Reproduce the opening lines of the records exactly, please, stopping after the line that contains "unfold spoolStart".

▶ [Collected data entries]:
__________________________________________________

theorem spoolStart_keeps {mk : Nat} {sk : State} {s : State} (hk : Keeps mk sk s) (hm : 7364610 &&& mk = 7364610) :
    Keeps mk sk (spoolStart s) := by
  suffices g : Keeps 7364610 s (spoolStart s) from hk.trans (g.weaken hm)
  unfold spoolStart
  with_reducible repeat' first
  | exact Keeps.refl _
  | assumption
  | decide
  | (extract_lets +onlyGivenNames s1; have h1 : Keeps 7364610 s s1 := (by unfold s1; repeat' first | exact Keeps.refl _ | assumption | decide | refine putEvent_keeps ?_ ?_ | refine restartRing_keeps ?_ ?_ | refine storedInForce_keeps ?_ ?_ | refine Keeps.ite ?_ ?_ | refine Keeps.foldl ?_ _ (fun u a hu => ?_) | refine Keeps.foldlFst ?_ _ (fun u a hu => ?_) | (fail_if_no_progress refine Keeps.obs' ?_ _ rfl) | (intro _ _) | split | dsimp only); clear_value s1)
  | (extract_lets +onlyGivenNames x1; clear_value x1)
  | refine putEvent_keeps ?_ ?_
  | refine restartRing_keeps ?_ ?_
  | refine storedInForce_keeps ?_ ?_
  | refine Keeps.ite ?_ ?_
  | refine Keeps.foldl ?_ _ (fun u a hu => ?_)
  | refine Keeps.foldlFst ?_ _ (fun u a hu => ?_)
  | (fail_if_no_progress refine Keeps.obs' ?_ _ rfl)
  | (intro _ _)
  | split
  | dsimp only

theorem configReports_keeps {mk : Nat} {sk : State} {s : State} (hk : Keeps mk sk s) (hm : 7364616 &&& mk = 7364616) :
    Keeps mk sk (configReports s) := by
  suffices g : Keeps 7364616 s (configReports s) from hk.trans (g.weaken hm)
  unfold configReports
  with_reducible repeat' first
  | exact Keeps.refl _
  | assumption
  | decide
  | (extract_lets +onlyGivenNames s1; have h1 : Keeps 7364616 s s1 := (by unfold s1; repeat' first | exact Keeps.refl _ | assumption | decide | refine commitLost_keeps ?_ ?_ | refine event_keeps ?_ ?_ | refine setModule_keeps ?_ ?_ | refine Keeps.ite ?_ ?_ | (intro _ _) | split | dsimp only); clear_value s1)
  | (extract_lets +onlyGivenNames x1; clear_value x1)
  | refine commitLost_keeps ?_ ?_
  | refine event_keeps ?_ ?_
  | refine setModule_keeps ?_ ?_
  | refine Keeps.ite ?_ ?_
  | (intro _ _)
  | split
  | dsimp only

theorem reachConfig_keeps {mk : Nat} {sk : State} {s : State} (hk : Keeps mk sk s) (hm : 7364618 &&& mk = 7364618) :
    Keeps mk sk (reachConfig s) := by
  suffices g : Keeps 7364618 s (reachConfig s) from hk.trans (g.weaken hm)
  unfold reachConfig
  with_reducible repeat' first
  | exact Keeps.refl _
  | assumption
  | decide
  | (extract_lets +onlyGivenNames s1; have h1 : Keeps 7364618 s s1 := (by unfold s1; repeat' first | exact Keeps.refl _ | assumption | decide | refine changeState_keeps ?_ ?_ | refine configReports_keeps ?_ ?_ | refine event_keeps ?_ ?_ | refine releaseWarm_keeps ?_ ?_ | refine setModule_keeps ?_ ?_ | refine spoolStart_keeps ?_ ?_ | refine Keeps.ite ?_ ?_ | (intro _ _) | split | dsimp only); clear_value s1)
  | (extract_lets +onlyGivenNames x1; clear_value x1)
  | refine changeState_keeps ?_ ?_
  | refine configReports_keeps ?_ ?_
  | refine event_keeps ?_ ?_
  | refine releaseWarm_keeps ?_ ?_
  | refine setModule_keeps ?_ ?_
  | refine spoolStart_keeps ?_ ?_
  | refine Keeps.ite ?_ ?_
  | (intro _ _)
  | split
  | dsimp only

theorem bootHealthFailed_keeps {mk : Nat} {sk : State} {s : State} (hk : Keeps mk sk s) (hm : 7364618 &&& mk = 7364618) :
    Keeps mk sk (bootHealthFailed s) := by
  suffices g : Keeps 7364618 s (bootHealthFailed s) from hk.trans (g.weaken hm)
  unfold bootHealthFailed
  with_reducible repeat' first
  | exact Keeps.refl _
  | assumption
  | decide
  | (extract_lets +onlyGivenNames s1; have h1 : Keeps 7364618 s s1 := (by unfold s1; repeat' first | exact Keeps.refl _ | assumption | decide | refine bootRom_keeps ?_ ?_ | refine event_keeps ?_ ?_ | refine setFwSlot_keeps ?_ ?_ | refine setModule_keeps ?_ ?_ | refine Keeps.ite ?_ ?_ | (intro _ _) | split | dsimp only); clear_value s1)
  | (extract_lets +onlyGivenNames x1; clear_value x1)
  | refine bootRom_keeps ?_ ?_
  | refine event_keeps ?_ ?_
  | refine setFwSlot_keeps ?_ ?_
  | refine setModule_keeps ?_ ?_
  | refine Keeps.ite ?_ ?_
  | (intro _ _)
  | split
  | dsimp only

theorem configEntry_keeps {mk : Nat} {sk : State} {healthOk : Bool} {s : State} (hk : Keeps mk sk s) (hm : 7364618 &&& mk = 7364618) :
    Keeps mk sk (configEntry healthOk s) := by
  suffices g : Keeps 7364618 s (configEntry healthOk s) from hk.trans (g.weaken hm)
  unfold configEntry
  with_reducible repeat' first
  | exact Keeps.refl _
  | assumption
  | decide
  | refine bootHealthFailed_keeps ?_ ?_
  | refine reachConfig_keeps ?_ ?_
  | refine Keeps.ite ?_ ?_
  | (intro _ _)
  | split
  | dsimp only

theorem execConfigEntry_keeps {mk : Nat} {sk : State} {healthOk : Bool} {s : State} (hk : Keeps mk sk s) (hm : 7364618 &&& mk = 7364618) :
    ∃ t', execConfigEntry healthOk s = .next t' ∧ Keeps mk sk t' := by
  suffices g : ∃ t', execConfigEntry healthOk s = .next t' ∧ Keeps 7364618 s t' from g.imp fun _ h => ⟨h.1, hk.trans (h.2.weaken hm)⟩
  refine ⟨_, rfl, ?_⟩
  with_reducible repeat' first
  | exact Keeps.refl _
  | assumption
  | decide
  | refine configEntry_keeps ?_ ?_
  | (intro _ _)
  | split
  | dsimp only

theorem rosterReport_keeps {mk : Nat} {sk : State} {s : State} (hk : Keeps mk sk s) (hm : 7366656 &&& mk = 7366656) :
    Keeps mk sk (rosterReport s) := by
  suffices g : Keeps 7366656 s (rosterReport s) from hk.trans (g.weaken hm)
  unfold rosterReport
  with_reducible repeat' first
  | exact Keeps.refl _
  | assumption
  | decide
  | (extract_lets +onlyGivenNames s1; have h1 : Keeps 7366656 s s1 := (by unfold s1; repeat' first | exact Keeps.refl _ | assumption | decide | refine event_keeps ?_ ?_ | refine Keeps.ite ?_ ?_ | refine Keeps.iteFst ?_ ?_ | refine Keeps.foldl ?_ _ (fun u a hu => ?_) | refine Keeps.foldlFst ?_ _ (fun u a hu => ?_) | (fail_if_no_progress refine Keeps.shu' ?_ _ rfl) | (intro _ _) | split | dsimp only); clear_value s1)
  | (extract_lets +onlyGivenNames x1; clear_value x1)
  | refine event_keeps ?_ ?_
  | refine Keeps.ite ?_ ?_
  | refine Keeps.iteFst ?_ ?_
  | refine Keeps.foldl ?_ _ (fun u a hu => ?_)
  | refine Keeps.foldlFst ?_ _ (fun u a hu => ?_)
  | (fail_if_no_progress refine Keeps.shu' ?_ _ rfl)
  | (intro _ _)
  | split
  | dsimp only

theorem portsStart_keeps {mk : Nat} {sk : State} {s : State} (hk : Keeps mk sk s) (hm : 7365056 &&& mk = 7365056) :
    Keeps mk sk (portsStart s) := by
  suffices g : Keeps 7365056 s (portsStart s) from hk.trans (g.weaken hm)
  unfold portsStart
  with_reducible repeat' first
  | exact Keeps.refl _
  | assumption
  | decide
  | (extract_lets +onlyGivenNames s1; have h1 : Keeps 7365056 s s1 := (by unfold s1; repeat' first | exact Keeps.refl _ | assumption | decide | refine enterPartition_keeps ?_ ?_ | refine weftEnabled_keeps ?_ ?_ | refine Keeps.foldl ?_ _ (fun u a hu => ?_) | refine Keeps.foldlFst ?_ _ (fun u a hu => ?_) | (intro _ _) | split | dsimp only); clear_value s1)
  | (extract_lets +onlyGivenNames x1; clear_value x1)
  | refine enterPartition_keeps ?_ ?_
  | refine weftEnabled_keeps ?_ ?_
  | refine Keeps.foldl ?_ _ (fun u a hu => ?_)
  | refine Keeps.foldlFst ?_ _ (fun u a hu => ?_)
  | (intro _ _)
  | split
  | dsimp only

theorem storedLimits_keeps {mk : Nat} {sk : State} {s : State} (hk : Keeps mk sk s) (hm : 16 &&& mk = 16) :
    Keeps mk sk (storedLimits s) := by
  suffices g : Keeps 16 s (storedLimits s) from hk.trans (g.weaken hm)
  unfold storedLimits
  try dsimp only
  repeat' first
  | with_reducible exact Keeps.refl _
  | with_reducible assumption
  | with_reducible decide
  | with_reducible refine setFeed_keeps ?_ ?_ ?_
  | with_reducible refine Keeps.foldl ?_ _ (fun u a hu => ?_)
  | with_reducible refine Keeps.foldlFst ?_ _ (fun u a hu => ?_)
  | split
  | (intro hp hq; exact feedPgood_of hp _)
  | (intro hp hq; have hf := feedPgood_of hp f; have hg := feedPgood_of hq f; simp_all [FeedPgood, FeedState.enter, FeedState.gateOff, FeedState.sample]; done)
  | (intro hp; first | exact ⟨hp.1, hp.2⟩ | (have hf := feedPgood_of hp f; cases hv : (feedOf s f).pgood <;> simp_all [FeedPgood, FeedState.enter, FeedState.gateOff, FeedState.sample] <;> done))
  | (intro _ _)

theorem storedConfigCommit_keeps {mk : Nat} {sk : State} {s : State} (hk : Keeps mk sk s) (hm : 7830490 &&& mk = 7830490) :
    Keeps mk sk (storedConfigCommit s) := by
  suffices g : Keeps 7830490 s (storedConfigCommit s) from hk.trans (g.weaken hm)
  unfold storedConfigCommit
  with_reducible repeat' first
  | exact Keeps.refl _
  | assumption
  | decide
  | (extract_lets +onlyGivenNames s1; have h1 : Keeps 7830490 s s1 := (by unfold s1; repeat' first | exact Keeps.refl _ | assumption | decide | refine activate_keeps ?_ ?_ | refine changeState_keeps ?_ ?_ | refine event_keeps ?_ ?_ | refine poolChanged_keeps ?_ ?_ | refine portsStart_keeps ?_ ?_ | refine rosterReport_keeps ?_ ?_ | refine setModule_keeps ?_ ?_ | refine storedLimits_keeps ?_ ?_ | refine takeClaims_keeps ?_ ?_ | refine twinCommitted_keeps ?_ ?_ | refine Keeps.ite ?_ ?_ | (fail_if_no_progress refine Keeps.cfg' ?_ _ rfl) | (fail_if_no_progress refine Keeps.hed' ?_ _ rfl) | (fail_if_no_progress refine Keeps.mgmt' ?_ _ rfl) | (fail_if_no_progress (refine Keeps.several ?_ (by refine ⟨?_, ?_, ?_, ?_, ?_, ?_, ?_, ?_, ?_, ?_, ?_, ?_, ?_, ?_, ?_, ?_, ?_, ?_, ?_, ?_⟩ <;> first | exact Or.inl rfl | exact Or.inr rfl))) | (intro _ _) | split | dsimp only); clear_value s1)
  | (extract_lets +onlyGivenNames x1; clear_value x1)
  | refine activate_keeps ?_ ?_
  | refine changeState_keeps ?_ ?_
  | refine event_keeps ?_ ?_
  | refine poolChanged_keeps ?_ ?_
  | refine portsStart_keeps ?_ ?_
  | refine rosterReport_keeps ?_ ?_
  | refine setModule_keeps ?_ ?_
  | refine storedLimits_keeps ?_ ?_
  | refine takeClaims_keeps ?_ ?_
  | refine twinCommitted_keeps ?_ ?_
  | refine Keeps.ite ?_ ?_
  | (fail_if_no_progress refine Keeps.cfg' ?_ _ rfl)
  | (fail_if_no_progress refine Keeps.hed' ?_ _ rfl)
  | (fail_if_no_progress refine Keeps.mgmt' ?_ _ rfl)
  | (fail_if_no_progress (refine Keeps.several ?_ (by refine ⟨?_, ?_, ?_, ?_, ?_, ?_, ?_, ?_, ?_, ?_, ?_, ?_, ?_, ?_, ?_, ?_, ?_, ?_, ?_, ?_⟩ <;> first | exact Or.inl rfl | exact Or.inr rfl)))
  | (intro _ _)
  | split
  | dsimp only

__________________________________________________

▶ [Solution for this problem]:
theorem spoolStart_keeps {mk : Nat} {sk : State} {s : State} (hk : Keeps mk sk s) (hm : 7364610 &&& mk = 7364610) :
    Keeps mk sk (spoolStart s) := by
  suffices g : Keeps 7364610 s (spoolStart s) from hk.trans (g.weaken hm)
  unfold spoolStart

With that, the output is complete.